(Problem statement) Copy each line below in which the string "locked" occurs.

(Extracted data entries)
• • • •
/-- A descriptor of ring `r` arrives: the slot its address names holds it. -/
def Dev.ringArrive (d : Dev) (r : Nat) (addr : W64) (ws : List Word) : Dev :=
  let x := d.ring r
  let slot := (addr.toNat - (d.ringDesc r 0).toNat) / 32
  let k := (slot + d.ringSlots r - d.ringCons r) % d.ringSlots r
  d.setRing r { x with fetched := x.fetched.set k (some ws) }

/-- The aligned words of a load from a host window: those that arrived, a lone byte in its place, under what the write buffer held
when the load was issued (R75). -/
def hostLoaded (x : RdOut) (pa : Nat) (buf : List WbEntry) (ws : List Word) : List Word :=
  let placed := if x.len = 1 ∧ pa % 2 = 1 then ws.map (fun (w : Word) => { w with v := w.v >>> (8 : Nat) }) else ws
  ((List.range placed.length).zip placed).map (fun kw => overlayWord buf (pa / 2 * 2 + 2 * kw.1) kw.2)

/-- A link read of the boot sequencer ends: its bytes, or none when it failed or the host's data is poisoned (R391, R396). -/
def Dev.bootGot (d : Dev) (bs : List W8) : Dev :=
  { d with top := { d.top with boot := { d.top.boot with reading := false, got := some bs } } }

/-- A read is answered with words; the poison of the host's data is counted. -/
def Dev.readAnswered (d : Dev) (tag : Nat) (x : RdOut) (ws : List Word) : Dev :=
  let d0 := { d with lnk := { d.lnk with reads := d.lnk.reads.set none tag none } }
  let d1 := if ws.any Word.isPoison then d0.count .lnkPoisonRx else d0
  let bs := ((ws.map (fun (w : Word) =>
    [(((w.v >>> (8 : Nat)).truncate 8 : W8), w.isPoison), (w.v.truncate 8, w.isPoison)])).flatten).take x.len
  match x.agent with
  | .thread g =>
    match (d1.thr g).wait with
    | .host i t pa buf => if t = tag then d1.respond g (loadPend (d1.thr g) i (hostLoaded x pa buf ws)) else d1
    | _ => d1
  | .bellows n => d1.blwArrive n tag (some bs)
  | .smithy h x' => d1.smArrive h x' tag (some bs)
  | .fetch r => d1.ringArrive r x.addr ws
  | .boot => d1.bootGot (if ws.any Word.isPoison then [] else bs.map Prod.fst)
  | .nobody => d1

/-- A read fails (R354); `down` when the link went down (R345). -/
def Dev.readFails (d : Dev) (tag : Nat) (x : RdOut) (down : Bool) : Dev :=
  let d1 := { d with lnk := { d.lnk with reads := d.lnk.reads.set none tag none } }
  match x.agent with
  | .thread g =>
    let t := d1.thr g
    match t.wait with
    | .host i u _ _ =>
      if u = tag then d1.respond g ⟨[], none, some (addrFault 6 5 false (d1.ctxOf (hearthOf g)) (loadVa t i))⟩ else d1
    | _ => d1
  | .bellows n => d1.blwArrive n tag none
  | .smithy h x' => d1.smArrive h x' tag none
  | .fetch r =>
    if down then (d1.setRing r { d1.ring r with fetched := (d1.ring r).fetched.takeWhile Option.isSome }).ringLater r
    else d1.ringStop r 9
  | .boot => d1.bootGot []
  | .nobody => d1

/-- A read under a tag that is outstanding. -/
def Dev.readOut (d : Dev) (tag : Nat) : Option RdOut := d.lnk.reads.get none tag

/-- `CPL_TIMEOUT` (R354). -/
def execCplTimeout (tag : W8) (s : State) : Host.Outcome State Fault Refusal :=
  s.onDev (fun d => match d.readOut tag.toNat with
    | some x =>
      if d.domOn domLink ∧ x.since + usTicks (d.fld .lnkTimers 0 0 15 0) ≤ d.time.tick then
        (d.count .lnkCplTmo).readFails tag.toNat x false
      else d
    | none => d)

/-! ### Training (R343–R345) -/

/-- The transfers of host rings in progress fail (R345). -/
def Dev.ringsFail (d : Dev) : Dev :=
  { d with lnk := { d.lnk with rings := ⟨d.lnk.rings.entries.map (fun e =>
      (e.1, { e.2 with xfer := e.2.xfer.map (fun x => { x with failed := true }) }))⟩ } }

/-- The rings whose completion writes are among the writes that the card has not acknowledged: an address in a ring's completion area tells
(R345, R354). -/
def Dev.cplPending (d : Dev) : List Nat :=
  let addrs := ((d.lnk.replay.map TxFlit.body) ++ d.lnk.waiting.map Prod.fst).filterMap (fun b => match b with
    | .mwr addr len => if len = 16 then some addr.toNat else none
    | _ => none)
  (d.lnk.rings.entries.map Prod.fst).filter (fun r => d.ringEn r && addrs.any (fun a =>
    decide ((d.ringCpl r 0).toNat ≤ a ∧ a < (d.ringCpl r 0).toNat + d.ringSlots r * 16)))

/-- The link goes down and enters a state: writes are lost, every outstanding read and transfer fails, a ring whose completion is lost stops, and
firmware and host are told. -/
def Dev.linkDown (d : Dev) (st : Nat) : Dev :=
  let d1 := (d.lnkTo st).lnkFlush
  let d2 := (d1.lnk.reads.entries.foldl (fun d e => match e.2 with
    | some x => d.readFails e.1 x true
    | none => d) d1).ringsFail
  (d.cplPending.foldl (fun d r => d.ringStop r 9) d2).lnkTell

/-- STATE reaches DOWN: a high-severity record besides (R344). -/
def Dev.linkToDown (d : Dev) : Dev :=
  let d1 := d.linkDown 0
  d1.log4 2 15 0x0C 0 d1.lnkWord 0 0

/-- Full training fails: DETECT again, or DOWN after the third in a row (R344). -/
def Dev.trainingFails (d : Dev) : Dev :=
  let n := d.lnk.fails + 1
  let d1 := { d with lnk := { d.lnk with fails := n } }
  if 3 ≤ n then d1.linkToDown else (d1.lnkTo 1).lnkFlush

/-- `TRAINING_STATE_DONE` (R343, R344): `lanes` names the lanes that lock. The CREDIT state sends the device's CREDIT_INIT
flits; at ACTIVE the rings go on. A state past its limit has failed, and nothing completes it. -/
def execTrainingStateDone (lanes : BitVec 4) (s : State) : Host.Outcome State Fault Refusal :=
  s.onDev (fun d =>
    let st := d.lnkStateNo
    let locked := d.setFld .lnkStatus 0 0 19 16 lanes.toNat
    if !d.domOn domLink ∨ d.lnk.since + lnkLimit st < d.time.tick then d
    else match st with
      | 1 => d.lnkTo 2
      | 2 => if (lnkWidth lanes (d.fld .lnkCtrl 0 0 29 28)).isSome then locked.lnkTo 3 else locked.trainingFails
      | 3 =>
        match lnkWidth lanes (d.fld .lnkCtrl 0 0 29 28) with
        | some w => (locked.setFld .lnkStatus 0 0 29 28 w).lnkTo 4
        | none => locked.trainingFails
      | 4 =>
        (d.lnkTo 5).sendFront [(.lctl 1 0 (rxCredits 0), 3), (.lctl 1 1 (rxCredits 1), 3), (.lctl 1 2 (rxCredits 2), 3)]
      | 5 => ({ d with lnk := { d.lnk with fails := 0 } }.lnkTo 6).tickRings
      | 7 =>
        match lnkWidth lanes (d.fld .lnkCtrl 0 0 29 28) with
        | some w => ((locked.setFld .lnkStatus 0 0 29 28 w).lnkTo 6).tickRings
        | none => locked.linkDown 1
      | _ => d)

/-- `TRAINING_TIMEOUT` (R343, R344): a state past its limit. A fast retrain that fails leads to full training. -/
def execTrainingTimeout (s : State) : Host.Outcome State Fault Refusal :=
  s.onDev (fun d =>
    let st := d.lnkStateNo
    if st = 0 ∨ st = 6 ∨ !d.domOn domLink ∨ d.time.tick < d.lnk.since + lnkLimit st then d
    else if st = 7 then d.linkDown 1
    else d.trainingFails)

/-- EN of LNK.CTRL was written (R343, R344). -/
def Dev.lnkEnWritten (d : Dev) (was now : Bool) : Dev :=
  if !was && now then { d with lnk := { d.lnk with fails := 0 } }.lnkTo 1
  else if was && !now && d.lnkStateNo ≠ 0 then d.linkToDown
  else d
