/-! ### The update port (R198) -/

/-- A write of MIL.UPD_CMD. -/
def updateCommand (r : ReqArg) (m : Fin 4) (op stone : Nat) (bank clr : Bool) (s : State) : Host.Outcome State Fault Refusal :=
  regCommand r .milUpdCmd m 0 (BitVec.ofNat 32 (stone * 256 + oneBit clr 7 + oneBit bank 4 + op)) s
/-- `INSERT`. -/
def execInsert (r : ReqArg) (m : Fin 4) (stone : Fin 8) (bank : Bool) (s : State) : Host.Outcome State Fault Refusal :=
  updateCommand r m 1 stone bank false s
/-- `DELETE`. -/
def execDelete (r : ReqArg) (m : Fin 4) (stone : Fin 8) (bank : Bool) (s : State) : Host.Outcome State Fault Refusal :=
  updateCommand r m 2 stone bank false s
/-- `MODIFY`. -/
def execModify (r : ReqArg) (m : Fin 4) (stone : Fin 8) (bank : Bool) (s : State) : Host.Outcome State Fault Refusal :=
  updateCommand r m 3 stone bank false s
/-- `LOOKUP`. -/
def execLookup (r : ReqArg) (m : Fin 4) (stone : Fin 8) (bank : Bool) (s : State) : Host.Outcome State Fault Refusal :=
  updateCommand r m 4 stone bank false s
/-- `TCAM_WRITE`. -/
def execTcamWrite (r : ReqArg) (m : Fin 4) (s : State) : Host.Outcome State Fault Refusal := updateCommand r m 5 0 false false s
/-- `TCAM_DISABLE`. -/
def execTcamDisable (r : ReqArg) (m : Fin 4) (s : State) : Host.Outcome State Fault Refusal := updateCommand r m 6 0 false false s
/-- `MISS_WRITE`. -/
def execMissWrite (r : ReqArg) (m : Fin 4) (stone : Fin 8) (bank : Bool) (s : State) : Host.Outcome State Fault Refusal :=
  updateCommand r m 7 stone bank false s
/-- `PSET_WRITE`. -/
def execPsetWrite (r : ReqArg) (m : Fin 4) (s : State) : Host.Outcome State Fault Refusal := updateCommand r m 8 0 false false s
/-- `STREAM_WRITE`. -/
def execStreamWrite (r : ReqArg) (m : Fin 4) (s : State) : Host.Outcome State Fault Refusal := updateCommand r m 9 0 false false s
/-- `SF_WRITE`. -/
def execSfWrite (r : ReqArg) (m : Fin 4) (s : State) : Host.Outcome State Fault Refusal := updateCommand r m 10 0 false false s
/-- `SG_WRITE`. -/
def execSgWrite (r : ReqArg) (m : Fin 4) (s : State) : Host.Outcome State Fault Refusal := updateCommand r m 11 0 false false s
/-- `FM_WRITE`. -/
def execFmWrite (r : ReqArg) (m : Fin 4) (s : State) : Host.Outcome State Fault Refusal := updateCommand r m 12 0 false false s
/-- `RCV_WRITE`. -/
def execRcvWrite (r : ReqArg) (m : Fin 4) (s : State) : Host.Outcome State Fault Refusal := updateCommand r m 13 0 false false s
/-- `CNT_READ`. -/
def execCntRead (r : ReqArg) (m : Fin 4) (clr : Bool) (s : State) : Host.Outcome State Fault Refusal :=
  updateCommand r m 14 0 false clr s

/-! ### The chimney and time -/

/-- `GCL_DATA_WRITE` (R235). -/
def execGclDataWrite (r : ReqArg) (lo : W32) (s : State) : Host.Outcome State Fault Refusal :=
  regCommand r .chmGclDataLo 0 0 lo s
/-- `CONFIG_CHANGE` (R237). -/
def execConfigChange (r : ReqArg) (p : Fin 32) (s : State) : Host.Outcome State Fault Refusal :=
  regChange r .chmGateCtrl p 0 (· ||| 0x40000000) s
/-- `CANCEL` of a gate change (R238). -/
def execCancelGateChange (r : ReqArg) (p : Fin 32) (s : State) : Host.Outcome State Fault Refusal :=
  regChange r .chmGateCtrl p 0 (· ||| 0x20000000) s
/-- `TXTS_POP` (R245). -/
def execTxtsPop (r : ReqArg) (p : Fin 32) (s : State) : Host.Outcome State Fault Refusal := regCommand r .timeTxtsPop p 0 1 s
/-- `GEN_RESET` (R242). -/
def execGenReset (r : ReqArg) (i : Fin 512) (s : State) : Host.Outcome State Fault Refusal :=
  regChange r .chmGen i 0 (· ||| 0x40000000) s
/-- `SET` (R248). -/
def execSet (r : ReqArg) (s : State) : Host.Outcome State Fault Refusal := regCommand r .timeCmd 0 0 1 s
/-- `STEP` (R248). -/
def execStep (r : ReqArg) (s : State) : Host.Outcome State Fault Refusal := regCommand r .timeCmd 0 0 2 s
• • • •
(Solution)
    let locked := d.setFld .lnkStatus 0 0 19 16 lanes.toNat
      | 2 => if (lnkWidth lanes (d.fld .lnkCtrl 0 0 29 28)).isSome then locked.lnkTo 3 else locked.trainingFails
        | some w => (locked.setFld .lnkStatus 0 0 29 28 w).lnkTo 4
        | none => locked.trainingFails
        | some w => ((locked.setFld .lnkStatus 0 0 29 28 w).lnkTo 6).tickRings
        | none => locked.linkDown 1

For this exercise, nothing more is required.